Hi All, Just wondering if I can have some help. I'm looking into purchasing a garment printer but having trouble deciding on which one.
My options are, *Azon Tex Pro*, or a *brother*.

I was looking at brother first as they have really good reviews however I want the white ink which only leaves the 782 which is to large. I've read that there is a new one coming to replace the 541 and it has the white ink but is that worth the wait???

Since then i've looked at the AZON Tex Pro which also has had really great reviews. 

So please help! Do I wait for brother or go for Azon? OR is there another printer that is very reliable with hi quality prints that I should look at?

Thanks


----------



## abmcdan (Sep 14, 2007)

Hayley,

It might be good to hold off until the January ISS show in long beach. I'm sure there will be a few new machines hitting the market.


----------



## Print010 (Dec 11, 2011)

Thanks for the advise. What the ISS show?
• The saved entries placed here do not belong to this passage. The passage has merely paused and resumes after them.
-- ==== Sys2Proof/Machine/Atomics.lean ====
section
/-! DEFINITION. Atomic memory operations (spec/44_atomics.md R450 to R478).  `aq` and `rl` have no effect (R183). -/

namespace Sys2Proof.Machine

open Sys2Proof

/-- `size` (R450). -/
def Granule.bytes : Granule → Nat
  | .word => 4
  | .double => 8

/-- `sext_{8·size}`: what a `.W` or `.D` form writes to `rd` (R450, R460). -/
def Granule.sext : Granule → Word → Word
  | .word, v => sextFrom 32 v
  | .double, v => v

/-- An operation at `8·size` bits (R460). -/
def Granule.apply (g : Granule) (f : {w : Nat} → BitVec w → BitVec w → BitVec w) (old src : Word) : Word :=
  match g with
  | .word => (f (old.setWidth 32) (src.setWidth 32)).setWidth 64
  | .double => f old src

/-- LR (R450). -/
def lrOp (g : Granule) (rd rs1 : Reg) (s : State) : Result :=
  if (s.reg rs1).toNat % g.bytes ≠ 0 then s.raise .loadAddressMisaligned (s.reg rs1)
  else
    match s.access (s.reg rs1) g.bytes .load with
    | .error e => (s.afterAccess (s.reg rs1) g.bytes .load).raise e (s.reg rs1)
    | .ok pas =>
      .next (({ s.afterAccess (s.reg rs1) g.bytes .load with resv := some { addr := s.reg rs1, size := g } }.setReg rd
        (g.sext (s.mem.readLE pas))).advance 4)

/-- SC (R451, R452): a failing SC makes no memory access. -/
def scOp (g : Granule) (rd rs1 rs2 : Reg) (s : State) : Result :=
  if (s.reg rs1).toNat % g.bytes ≠ 0 then s.raise .storeAddressMisaligned (s.reg rs1)
  else if s.resv = some { addr := s.reg rs1, size := g } then
    match s.access (s.reg rs1) g.bytes .store with
    | .error e => (s.afterAccess (s.reg rs1) g.bytes .store).raise e (s.reg rs1)
    | .ok pas =>
      .next (((((s.afterAccess (s.reg rs1) g.bytes .store).storeAt pas (s.reg rs2)).setReg rd 0#64).clearResv).advance 4)
  else .next (((s.setReg rd 1#64).clearResv).advance 4)

/-- A read-modify-write AMO (R460): one Store-intent access. -/
def amoOp (g : Granule) (f : {w : Nat} → BitVec w → BitVec w → BitVec w) (rd rs1 rs2 : Reg) (s : State) : Result :=
  if (s.reg rs1).toNat % g.bytes ≠ 0 then s.raise .storeAddressMisaligned (s.reg rs1)
  else
    match s.access (s.reg rs1) g.bytes .store with
    | .error e => (s.afterAccess (s.reg rs1) g.bytes .store).raise e (s.reg rs1)
    | .ok pas =>
      .next (((((s.afterAccess (s.reg rs1) g.bytes .store).storeAt pas
        (g.apply f (s.mem.readLE pas) (s.reg rs2))).setReg rd (g.sext (s.mem.readLE pas))).clearResv).advance 4)

/-- LR.W (R455) -/
def execLrW (_aq _rl : Bool) (rd rs1 : Reg) (s : State) : Result :=
  lrOp .word rd rs1 s

/-- LR.D (R456) -/
def execLrD (_aq _rl : Bool) (rd rs1 : Reg) (s : State) : Result :=
  lrOp .double rd rs1 s

/-- SC.W (R457) -/
def execScW (_aq _rl : Bool) (rd rs1 rs2 : Reg) (s : State) : Result :=
  scOp .word rd rs1 rs2 s

/-- SC.D (R458) -/
def execScD (_aq _rl : Bool) (rd rs1 rs2 : Reg) (s : State) : Result :=
  scOp .double rd rs1 rs2 s

/-- AMOSWAP.W (R461) -/
def execAmoswapW (_aq _rl : Bool) (rd rs1 rs2 : Reg) (s : State) : Result :=
  amoOp .word swapOp rd rs1 rs2 s

/-- AMOSWAP.D (R462) -/
def execAmoswapD (_aq _rl : Bool) (rd rs1 rs2 : Reg) (s : State) : Result :=
  amoOp .double swapOp rd rs1 rs2 s

/-- AMOADD.W (R463) -/
def execAmoaddW (_aq _rl : Bool) (rd rs1 rs2 : Reg) (s : State) : Result :=
  amoOp .word addOp rd rs1 rs2 s

/-- AMOADD.D (R464) -/
def execAmoaddD (_aq _rl : Bool) (rd rs1 rs2 : Reg) (s : State) : Result :=
  amoOp .double addOp rd rs1 rs2 s

/-- AMOXOR.W (R465) -/
def execAmoxorW (_aq _rl : Bool) (rd rs1 rs2 : Reg) (s : State) : Result :=
  amoOp .word xorOp rd rs1 rs2 s

/-- AMOXOR.D (R466) -/
def execAmoxorD (_aq _rl : Bool) (rd rs1 rs2 : Reg) (s : State) : Result :=
  amoOp .double xorOp rd rs1 rs2 s

/-- AMOAND.W (R467) -/
def execAmoandW (_aq _rl : Bool) (rd rs1 rs2 : Reg) (s : State) : Result :=
  amoOp .word andOp rd rs1 rs2 s

/-- AMOAND.D (R468) -/
def execAmoandD (_aq _rl : Bool) (rd rs1 rs2 : Reg) (s : State) : Result :=
  amoOp .double andOp rd rs1 rs2 s

/-- AMOOR.W (R469) -/
def execAmoorW (_aq _rl : Bool) (rd rs1 rs2 : Reg) (s : State) : Result :=
  amoOp .word orOp rd rs1 rs2 s

/-- AMOOR.D (R470) -/
def execAmoorD (_aq _rl : Bool) (rd rs1 rs2 : Reg) (s : State) : Result :=
  amoOp .double orOp rd rs1 rs2 s

/-- AMOMIN.W (R471) -/
def execAmominW (_aq _rl : Bool) (rd rs1 rs2 : Reg) (s : State) : Result :=
  amoOp .word minOp rd rs1 rs2 s

/-- AMOMIN.D (R472) -/
def execAmominD (_aq _rl : Bool) (rd rs1 rs2 : Reg) (s : State) : Result :=
  amoOp .double minOp rd rs1 rs2 s

/-- AMOMAX.W (R473) -/
def execAmomaxW (_aq _rl : Bool) (rd rs1 rs2 : Reg) (s : State) : Result :=
  amoOp .word maxOp rd rs1 rs2 s

/-- AMOMAX.D (R474) -/
def execAmomaxD (_aq _rl : Bool) (rd rs1 rs2 : Reg) (s : State) : Result :=
  amoOp .double maxOp rd rs1 rs2 s

/-- AMOMINU.W (R475) -/
def execAmominuW (_aq _rl : Bool) (rd rs1 rs2 : Reg) (s : State) : Result :=
  amoOp .word minuOp rd rs1 rs2 s

/-- AMOMINU.D (R476) -/
def execAmominuD (_aq _rl : Bool) (rd rs1 rs2 : Reg) (s : State) : Result :=
  amoOp .double minuOp rd rs1 rs2 s

/-- AMOMAXU.W (R477) -/
def execAmomaxuW (_aq _rl : Bool) (rd rs1 rs2 : Reg) (s : State) : Result :=
  amoOp .word maxuOp rd rs1 rs2 s

/-- AMOMAXU.D (R478) -/
def execAmomaxuD (_aq _rl : Bool) (rd rs1 rs2 : Reg) (s : State) : Result :=
  amoOp .double maxuOp rd rs1 rs2 s

end Sys2Proof.Machine
end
By the way i'm in QLD Australia.


----------



## DAGuide (Oct 2, 2006)

The ISS Show is a series of trade shows held in the United States (ISS Homepage | ISS).

Since you are in Australia, you should probably contact Brother Australia or a distributor (one of them is http://www.gjsmachinery.com.au) to see when this printer will be on displayed in your country. Of course, you are more than welcome to come to the Long Beach ISS Show that Andy mentioned above in mid January.

Best wishes,

Mark


----------